[Stored data entries]
· · · · ·
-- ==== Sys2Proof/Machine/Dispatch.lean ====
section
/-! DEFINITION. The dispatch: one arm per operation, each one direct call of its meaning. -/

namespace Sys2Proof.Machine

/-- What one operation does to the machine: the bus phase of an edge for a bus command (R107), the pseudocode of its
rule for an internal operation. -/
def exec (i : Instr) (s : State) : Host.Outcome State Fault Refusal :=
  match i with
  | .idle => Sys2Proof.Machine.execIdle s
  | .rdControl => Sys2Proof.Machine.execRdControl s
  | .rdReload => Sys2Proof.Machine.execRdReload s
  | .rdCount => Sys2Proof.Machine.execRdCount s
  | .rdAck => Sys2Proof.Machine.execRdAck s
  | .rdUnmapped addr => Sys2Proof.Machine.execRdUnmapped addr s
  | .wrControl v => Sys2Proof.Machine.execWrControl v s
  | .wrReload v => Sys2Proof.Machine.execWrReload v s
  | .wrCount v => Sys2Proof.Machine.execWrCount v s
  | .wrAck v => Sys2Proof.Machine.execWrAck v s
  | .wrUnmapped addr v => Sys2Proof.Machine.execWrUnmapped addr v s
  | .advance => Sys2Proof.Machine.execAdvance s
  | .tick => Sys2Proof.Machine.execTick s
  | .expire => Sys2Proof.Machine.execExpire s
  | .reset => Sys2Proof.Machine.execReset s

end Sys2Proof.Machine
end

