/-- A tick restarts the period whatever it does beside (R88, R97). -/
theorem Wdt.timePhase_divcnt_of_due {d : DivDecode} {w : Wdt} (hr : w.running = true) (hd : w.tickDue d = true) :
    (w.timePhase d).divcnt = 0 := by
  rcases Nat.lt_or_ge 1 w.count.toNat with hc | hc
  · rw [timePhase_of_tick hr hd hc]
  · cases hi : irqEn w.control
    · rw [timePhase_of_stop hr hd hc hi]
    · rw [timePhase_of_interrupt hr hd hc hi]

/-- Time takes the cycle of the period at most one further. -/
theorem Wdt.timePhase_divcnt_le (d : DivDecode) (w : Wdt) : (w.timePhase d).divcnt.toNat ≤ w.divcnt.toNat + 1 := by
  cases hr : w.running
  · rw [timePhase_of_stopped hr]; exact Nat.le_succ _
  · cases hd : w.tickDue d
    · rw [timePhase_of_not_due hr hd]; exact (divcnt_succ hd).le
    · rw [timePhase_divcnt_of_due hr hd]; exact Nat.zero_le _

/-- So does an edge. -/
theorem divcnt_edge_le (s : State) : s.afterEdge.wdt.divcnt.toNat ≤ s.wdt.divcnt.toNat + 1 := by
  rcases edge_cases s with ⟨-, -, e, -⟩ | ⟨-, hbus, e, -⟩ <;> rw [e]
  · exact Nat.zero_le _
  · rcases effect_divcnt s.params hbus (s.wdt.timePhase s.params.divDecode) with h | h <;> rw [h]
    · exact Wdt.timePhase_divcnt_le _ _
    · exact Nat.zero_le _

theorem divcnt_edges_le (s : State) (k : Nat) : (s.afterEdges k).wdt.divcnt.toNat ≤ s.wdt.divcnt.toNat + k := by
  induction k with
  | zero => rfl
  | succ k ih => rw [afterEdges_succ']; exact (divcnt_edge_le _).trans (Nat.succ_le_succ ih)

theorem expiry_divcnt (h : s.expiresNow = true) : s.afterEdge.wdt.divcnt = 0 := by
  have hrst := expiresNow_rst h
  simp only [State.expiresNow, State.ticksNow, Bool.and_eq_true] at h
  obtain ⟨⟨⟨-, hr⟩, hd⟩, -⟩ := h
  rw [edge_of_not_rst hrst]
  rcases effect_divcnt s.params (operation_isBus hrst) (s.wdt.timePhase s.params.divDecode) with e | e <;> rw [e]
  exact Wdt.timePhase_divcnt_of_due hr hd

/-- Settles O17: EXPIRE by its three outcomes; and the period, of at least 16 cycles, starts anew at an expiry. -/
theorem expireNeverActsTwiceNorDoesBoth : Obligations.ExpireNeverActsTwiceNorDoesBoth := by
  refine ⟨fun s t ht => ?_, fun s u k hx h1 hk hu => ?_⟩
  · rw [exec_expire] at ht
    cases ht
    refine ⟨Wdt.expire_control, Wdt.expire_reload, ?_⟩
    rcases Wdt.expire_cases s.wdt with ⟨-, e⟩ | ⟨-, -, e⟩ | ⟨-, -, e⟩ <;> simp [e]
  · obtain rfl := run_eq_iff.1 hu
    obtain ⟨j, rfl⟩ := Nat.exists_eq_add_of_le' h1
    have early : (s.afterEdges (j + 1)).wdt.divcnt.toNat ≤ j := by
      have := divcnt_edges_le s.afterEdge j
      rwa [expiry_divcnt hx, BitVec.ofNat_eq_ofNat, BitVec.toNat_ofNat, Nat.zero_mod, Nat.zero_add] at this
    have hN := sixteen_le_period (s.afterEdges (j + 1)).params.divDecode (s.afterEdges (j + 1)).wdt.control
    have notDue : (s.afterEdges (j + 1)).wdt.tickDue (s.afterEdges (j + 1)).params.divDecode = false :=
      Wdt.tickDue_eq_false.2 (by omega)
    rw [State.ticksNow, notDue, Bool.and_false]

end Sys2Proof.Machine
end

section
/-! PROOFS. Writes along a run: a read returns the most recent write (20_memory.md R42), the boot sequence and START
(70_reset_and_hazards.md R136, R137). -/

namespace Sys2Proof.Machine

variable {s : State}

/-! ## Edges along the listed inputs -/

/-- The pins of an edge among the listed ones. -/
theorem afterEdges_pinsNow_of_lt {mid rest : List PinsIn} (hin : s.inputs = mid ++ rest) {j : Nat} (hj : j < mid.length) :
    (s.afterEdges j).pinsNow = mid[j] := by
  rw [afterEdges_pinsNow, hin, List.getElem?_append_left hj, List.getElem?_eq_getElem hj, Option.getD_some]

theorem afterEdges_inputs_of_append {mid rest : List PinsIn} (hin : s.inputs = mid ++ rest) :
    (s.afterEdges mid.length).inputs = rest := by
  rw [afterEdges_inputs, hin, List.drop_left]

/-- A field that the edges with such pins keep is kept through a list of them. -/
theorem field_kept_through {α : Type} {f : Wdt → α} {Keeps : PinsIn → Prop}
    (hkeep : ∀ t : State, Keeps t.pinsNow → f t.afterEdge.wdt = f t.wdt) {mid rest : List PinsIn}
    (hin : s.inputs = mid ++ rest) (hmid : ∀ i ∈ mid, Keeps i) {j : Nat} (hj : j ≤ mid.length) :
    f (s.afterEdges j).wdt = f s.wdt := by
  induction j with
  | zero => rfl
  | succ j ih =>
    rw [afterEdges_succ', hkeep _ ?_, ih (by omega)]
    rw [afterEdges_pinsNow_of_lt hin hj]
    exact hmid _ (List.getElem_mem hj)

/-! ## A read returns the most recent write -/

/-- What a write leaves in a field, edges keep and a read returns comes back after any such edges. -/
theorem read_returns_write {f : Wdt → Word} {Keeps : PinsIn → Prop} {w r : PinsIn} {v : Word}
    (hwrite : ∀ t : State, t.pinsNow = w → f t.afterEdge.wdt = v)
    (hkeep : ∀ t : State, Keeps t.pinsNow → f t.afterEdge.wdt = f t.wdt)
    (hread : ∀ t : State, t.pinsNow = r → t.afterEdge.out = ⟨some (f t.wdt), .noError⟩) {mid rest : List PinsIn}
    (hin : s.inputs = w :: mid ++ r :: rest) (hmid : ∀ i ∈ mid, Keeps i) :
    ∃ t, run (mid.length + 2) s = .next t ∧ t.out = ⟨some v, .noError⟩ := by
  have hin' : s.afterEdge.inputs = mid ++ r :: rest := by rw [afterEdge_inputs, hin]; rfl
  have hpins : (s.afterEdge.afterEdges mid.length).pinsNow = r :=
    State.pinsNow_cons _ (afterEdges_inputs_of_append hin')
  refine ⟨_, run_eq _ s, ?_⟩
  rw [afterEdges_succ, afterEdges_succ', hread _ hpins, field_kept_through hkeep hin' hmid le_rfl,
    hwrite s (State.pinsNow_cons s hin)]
· · · · ·
Task description: The lines running from the start of the data through the one that contains "Sys2Proof.Machine.execWrAck v s" should be reproduced exactly, and only those.

Result of this exercise:
-- ==== Sys2Proof/Machine/Dispatch.lean ====
section
/-! DEFINITION. The dispatch: one arm per operation, each one direct call of its meaning. -/

namespace Sys2Proof.Machine

/-- What one operation does to the machine: the bus phase of an edge for a bus command (R107), the pseudocode of its
rule for an internal operation. -/
def exec (i : Instr) (s : State) : Host.Outcome State Fault Refusal :=
  match i with
  | .idle => Sys2Proof.Machine.execIdle s
  | .rdControl => Sys2Proof.Machine.execRdControl s
  | .rdReload => Sys2Proof.Machine.execRdReload s
  | .rdCount => Sys2Proof.Machine.execRdCount s
  | .rdAck => Sys2Proof.Machine.execRdAck s
  | .rdUnmapped addr => Sys2Proof.Machine.execRdUnmapped addr s
  | .wrControl v => Sys2Proof.Machine.execWrControl v s
  | .wrReload v => Sys2Proof.Machine.execWrReload v s
  | .wrCount v => Sys2Proof.Machine.execWrCount v s
  | .wrAck v => Sys2Proof.Machine.execWrAck v s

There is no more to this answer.